The Evolution of Love

I’ve been writing in recent weeks on how much our lives have changed as a result of Mary Elizabeth’s stroke, and how challenging it can be at times to embrace a future that we weren’t expecting, without pining too much for the past.

I went to a support group a few months ago, composed mainly of women in their 60s whose husbands had suffered strokes in the last 3 years.  I was clearly not in their demographic, but we all had something in common – a spouse who had been profoundly disabled as a result of a stroke.  I asked the group if any of them ever felt like they were in mourning for their pre-stroke husbands, or if they felt as if their husbands were different people.

Immediately, I sensed I had asked the wrong question and hackles went up around the room.  Each lady in turn responded fiercely that their husbands were the same people down in there somewhere, and they had never left.  There was an awkward pause and then one of the more quiet women started to speak slowly, her voice quavering.  “My husband died the day he had that stroke.  The man I am married to today is not the man I married 25 years ago.”  With that she let out a stifled sob and began to weep quietly.

It’s a complex issue and one that’s hard to talk about without feeling uncomfortable, guilty or embarrassed.  By expressing feelings of grief or loss for somebody who’s still alive, we’re tacitly acknowledging that there’s something about our loved ones that’s gone, and that we’re not expecting it to come back.  And that contradicts the oft-expressed hope that recovery will be swift and complete.

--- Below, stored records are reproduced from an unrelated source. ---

-- ==== Sys2Proof/Machine/StepClose.lean ====
section
/-!
DEFINITION. The end of a step: messages between modules (R265 to R267, R278), collectives that time out (R273), the closing
exchange (R221, R272), CHECK (R220 to R223, Table 8.4), UPDATE (R217, R218, R228, R253) and COMMIT (R159, R178, R179, R222).
-/
namespace Sys2Proof.Machine

open Sys2Proof

/-! ### Messages -/

/-- The header and payload that bytes hold. The JOB_ID and the destination are not among them: the route carries
them. -/
def messageOf (jobId dest : Nat) (b : List Byte) : Message :=
  ⟨fieldLe b 0 1, fieldLe b 1 1, fieldLe b 2 2, fieldLe b 4 4, fieldLe b 8 4, fieldLe b 0xC 4, fieldLe b 0x10 4, fieldLe b 0x14 4,
    fieldLe b 0x18 2, fieldLe b 0x1A 1, fieldLe b 0x1C 4, jobId, dest, b.drop 32⟩

/-- The rank of this module. -/
def State.myRank (s : State) : Nat := match s.fabric.topo with | some t => t.myRank | none => 0

/-- A dropped message counts at its link, or with the fabric's (R265, Table 14.18). -/
def State.dropMessage (s : State) (rank : Nat) : State :=
  match s.fabric.topo.bind fun t => t.linkTo rank with
  | some l => { s with fabric := { s.fabric with
      links := updAt s.fabric.links l fun (k : Link) => { k with dropped := k.dropped + 1 } } }
  | none => { s with fabric := { s.fabric with fabricDrops := s.fabric.fabricDrops + 1 } }

/-- The current step of the module: the one before its decision, else the one past it. -/
def State.currentIdx (s : State) : Option Nat := s.earlyIdx.or s.lateIdx

/-- The step that a message names: the current one; for the sums of an update any in flight (R246). None when it is dropped (R265). -/
def State.stepNamed (s : State) (m : Message) : Option Nat :=
  let names (p : Step) : Bool := p.number.toNat % 2 ^ 32 == m.stepLo
  match s.fabric.topo with
  | none => none
  | some t =>
    if msgSound m && m.jobId == t.jobId && decide (32 + m.len ≤ 0x400000) then
      if m.coll = 4 then s.steps.findIdx? names else s.currentIdx.filter fun i => (s.steps[i]?).any names
    else none

/-- A message that stands acts on its step; another is dropped. -/
def State.accept (s : State) (m : Message) (f : State → Nat → State) : State :=
  match s.stepNamed m with
  | some i => f s i
  | none => s.dropMessage m.srcRank

/-- One message enters a collective: its chunk, or its sender as failed (R224, Table 10.8). -/
def Coll.take (c : Coll) (m : Message) : Coll :=
  if bitOf m.flags 0 then { c with failed := (c.failed ++ [m.srcRank]).dedup }
  else if (c.part m.srcRank m.chunk).isSome then c
  else { c with parts := c.parts ++ [(m.srcRank, m.chunk, m.payload.take m.len)] }

/-- DATA of a collective enters it: of a step before its decision, and of the sums of an update also behind it (R246). -/
def State.landData (s : State) (i : Nat) (m : Message) : State :=
  match s.run i with
  | none => s
  | some r =>
    match s.useAt r m.seq with
    | none => s
    | some (u, kind, group) =>
      let member : Bool := match s.members group with | some (rs, _) => rs.contains m.srcRank | none => false
      if !member || (r.st.decided.isSome && !u.isSums) then s
      else
        let s1 := s.withColl i r u kind group fun c => c.take m
        if r.st.decided.isSome then s1 else s1.advanceAll i

/-- Layer and micro-batch of a collective, where they apply. -/
def State.collWork (s : State) (i seq : Nat) : List (Nat × Nat) :=
  match s.run i with
  | none => []
  | some r => match s.useAt r seq with
    | some (.record k mb _, _) => match r.p.ops[k]? with | some o => [(2, o.layer), (1, mb)] | none => []
    | some (.stats k mb _, _) => match r.p.ops[k]? with | some o => [(2, o.layer), (1, mb)] | none => []
    | some (.weight d, _) => [(2, r.p.owner d)]
    | some (.sums d _, _) => [(2, r.p.owner d)]
    | none => []

/-- CAMPANILE_DATA (R265, R266), passed on for a board-mate (R257): with it goes what this module meets when it reads device memory, or its staging buffers, for
the transfer (Table 11.3, Table 11.6). -/
def State.campanileData (s : State) (m : Message) (f : XferFault) : State :=
  let num : Quad := match s.earlyIdx.bind fun i => s.steps[i]? with | some p => p.number | none => noStep
  let take (s : State) : State := if m.kind = 0 then s.accept m fun s i => s.landData i m else s
  match f with
  | .none => take s
  | .device errs => let q := s.readRuns rqCampanile num errs []; if q.1 then take q.2 else q.2.failEarly stBUS_ERROR
  | .staging bank word =>
    let src : EvSrc := match s.earlyIdx.bind fun i => s.steps[i]? with | some p => p.src | none => .module
    let work := match s.stepNamed m with | some i => s.collWork i m.seq | none => []
    (s.sramEvent src 0xFFFF bank word rqCampanile work).failEarly stBUS_ERROR

def execCampanileData (m : Message) (f : XferFault) (s : State) : Out' :=
  .next (s.whenOn fun s => if m.dest = s.myRank then s.campanileData m f else s.relayOn m)

/-! ### The closing exchange -/

/-- The other ranks of the job. -/
def State.peers (s : State) : List Nat :=
  match s.fabric.topo with
  | none => []
  | some t => (List.range t.modules.length).filter (· != t.myRank)

/-- Does a step find a storm (R178)? -/
def Run.storms (r : Run) : Bool := r.st.ended == .running && r.x.stormChain && r.st.allFell r.x

/-- The record that this module brings (Table 10.6). -/
def State.ownClosing (s : State) (r : Run) : ClosingRec :=
  let fail := r.st.ended != .running
  let nonfin := r.st.nonfin.isSome
  let t1 := (r.x.t + 1) % 2 ^ 32
  ⟨0x0100, r.p.nLayers, nonfin, fail, r.storms, t1, t1, if fail then s.myRank else 0xFFFFFFFF,
    if nonfin then s.myRank else 0xFFFFFFFF, r.st.cadence, r.st.cadence, r.st.proposals r.x r.p⟩

/-- Two records combined (Table 10.6). -/
def ClosingRec.combine (a b : ClosingRec) : ClosingRec :=
  { version := a.version
    nLayers := a.nLayers
    nonfin := a.nonfin || b.nonfin
    fail := a.fail || b.fail
    storm := a.storm || b.storm
    tplusMin := min a.tplusMin b.tplusMin
    tplusMax := max a.tplusMax b.tplusMax
    failRank := min a.failRank b.failRank
    nonfinRank := min a.nonfinRank b.nonfinRank
    cadMin := min a.cadMin b.cadMin
    cadMax := max a.cadMax b.cadMax
    rungs := if a.rungs.length = b.rungs.length then a.rungs.zipWith max b.rungs else a.rungs }

/-- The record that the bytes of a message hold; none when its CHECK is wrong. -/
def closingOf (b : List Byte) : Option ClosingRec :=
  let fl := fieldLe b 4 4
  if crc32 (b.take 0x1C) ≠ fieldLe b 0x1C 4 then none
  else some ⟨fieldLe b 0 2, fieldLe b 2 2, bitOf fl 0, bitOf fl 1, bitOf fl 2, fieldLe b 8 4, fieldLe b 0xC 4, fieldLe b 0x10 4,
    fieldLe b 0x14 4, fieldLe b 0x18 1, fieldLe b 0x19 1, (b.drop 32).map BitVec.toNat⟩

/-- The bytes of a closing record with its rungs (Table 10.6, R272). -/
def ClosingRec.bytes (c : ClosingRec) : List Byte :=
  let head := toLe 2 c.version ++ toLe 2 c.nLayers ++ toLe 4 (putBit c.nonfin 0 + putBit c.fail 1 + putBit c.storm 2)
    ++ toLe 4 c.tplusMin ++ toLe 4 c.tplusMax ++ toLe 4 c.failRank ++ toLe 4 c.nonfinRank ++ toLe 1 c.cadMin ++ toLe 1 c.cadMax ++ toLe 2 0
  head ++ toLe 4 (crc32 head) ++ c.rungs.map (BitVec.ofNat 8)

/-- May this module's own record be sent: its step has failed, or REDUCE has ended for every layer and every exchange that it takes
part in has completed; the step before has stored its t (R224, R226, R271)? -/
def State.closingReady (s : State) (r : Run) : Bool :=
  s.lateIdx.isNone && r.st.decided.isNone &&
    (r.st.ended != .running || (r.st.stage == .reduce && (r.st.sums.all fun (q : StepGrad) => q.reduced)
      && r.st.colls.all fun c => c.mine.isEmpty || c.done))

/-- The own record of a module that has timed out of the exchange has FAIL set (R273). -/
def State.closingOwn (s : State) (r : Run) : ClosingRec :=
  let c := s.ownClosing r
  if r.st.timedOut then { c with fail := true, failRank := s.myRank } else c

/-- The path of the closing exchange, a reduction of one chunk over group 0 (R269, R270, R272): the members of this module's board, the owner
on each board in increasing number, and the owner on this one. The record is not cut: the owner on the first board completes it
(log 27). -/
structure ClosingPath where
  me : Nat
  set : List Nat
  tops : List Nat
  owner : Nat
  deriving DecidableEq, Repr

def State.closingPath (s : State) : ClosingPath :=
  match s.fabric.topo with
  | none => ⟨0, [0], [0], 0⟩
  | some t =>
    let rs := List.range t.modules.length
    ⟨t.myRank, t.boardSet rs t.myRank, (t.boards rs).map fun b => t.ownerOn rs b 0, t.ownerOn rs (t.boardOf t.myRank) 0⟩

def ClosingPath.top (w : ClosingPath) : Nat := w.tops.headD w.me
def ClosingPath.mates (w : ClosingPath) : List Nat := w.set.filter (· != w.me)

/-- A record received under a chunk number: 0 a module's, 1 a board's, 2 the combined one. -/
def Step.closingFrom (st : Step) (rank chunk : Nat) : Option ClosingRec :=
  (st.closing.find? fun q => q.1 == rank && q.2.1 == chunk).map fun q => q.2.2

I’ve said before that I can’t see a video or picture of Mary Elizabeth – or even her handwriting – from before the stroke, without overwhelming feelings of loss and  sadness.  But is that giving short shrift, or dishonoring the Mary Elizabeth that sits next to me and holds my hand in the movies, and sleeps next to me every night?  The Mary Elizabeth who survived 137 days in the hospital, working through endless hours of physical and speech therapy to get to where she is today?  She was and is a remarkable woman.  But a different woman than she was before December 5, 2009.

I’m also aware of myself, and my role as a caregiver to Mary Elizabeth and my children, and how important it is to take good care of myself.  Because I read a sobering statistic the other day about divorce rates in marriages where one spouse is a caregiver for the other.  Do these divorcing couples fall out of love?  Is it because of exhaustion or burnout?  Or is it because one day somebody wakes up and realizes that they’re married to a stranger.

I can say with certainty that my love for Mary Elizabeth is undiminished.  But it has changed.  Like any human emotion, love is multi-faceted and multi-dimensional and ever-changing.

As she lay unresponsive and inert in a London hospital bed, my love for her was primal and fiercely protective, overshadowed with the fear that she might not wake up.

As she began her recovery and made rapid progress, my love for her was brave, and filled with exuberance and hope for a full recovery.

As her advances slowed down and we began to adjust our expectations, my love for her  was enveloped with concern and again protective, and yes, tinged with doubt.

And now, as we continue to adjust, my love for her is becoming supported by understanding, acceptance and realism.

So yes, on one level we’re going through wrenching, cataclysmic change, but underneath it runs a quiet, no less persistent force of evolution and transformation.

8 thoughts on “The Evolution of Love

  1. This edition of your blog is more than moving and insightful. You have touched on metaphysics and neurobiology. I second one of your readers who recent commented that your observations will change the world.
    The conclusion I draw is that changed love is still LOVE. Maybe the ones who get divorced don’t understand that. Fortunately, you do!
    Brilliant!

  2. You have clearly captured the internal conflict most caregivers to their spouses surely must be experiencing, regardless of what they may say in group therapy. That the others in the support group could not acknowledge this as your reality is sad, but understandable. Your insights throughout you journey have been profound and extremely well expressed, and we…your readers and loved ones, and I would daresay Mary Elizabeth…are all the better for it.

  3. Scott, I hear you wrestling with and addressing honestly an important truth. It makes so much sense to me that you would grieve the loss ME’s pre-stroke self, while still loving her, and loving her all along, *and* that it would be guilt provoking to acknowledge this loss. I still struggle with the nature of acceptance as not meaning “to give up,” but “to acknowledge and work with what is.” It seems that you are walking this fine line: grieving your loss, honoring reality, and continuing to feel and express your love. Of course, all of our relationships change and we have to adapt…however, when the adaptation has to occur over months and not decades the contrast is very sharp. I am grateful for your modeling this process. Much love, Grace

  4. Scott,
    Your words are beautiful and heartfelt. You and Mary Elizabeth share a very rare relationship and love – thank you for sharing your true feelings and showing the rest of us the way.

  5. Wow Scott that’s an amazing, beautiful post. Thank you for the honest and loving expression of your feelings about this experience and how it has changed you both.

  6. Your writing really hit a high note with this one, and I think it’s because you were so, so honest. Interested to hear more about the ongoing evolution and struggles you face as a caregiver, because this is a subject that falls into the shadows. Keep it up. (And happy summer from the West Coast!)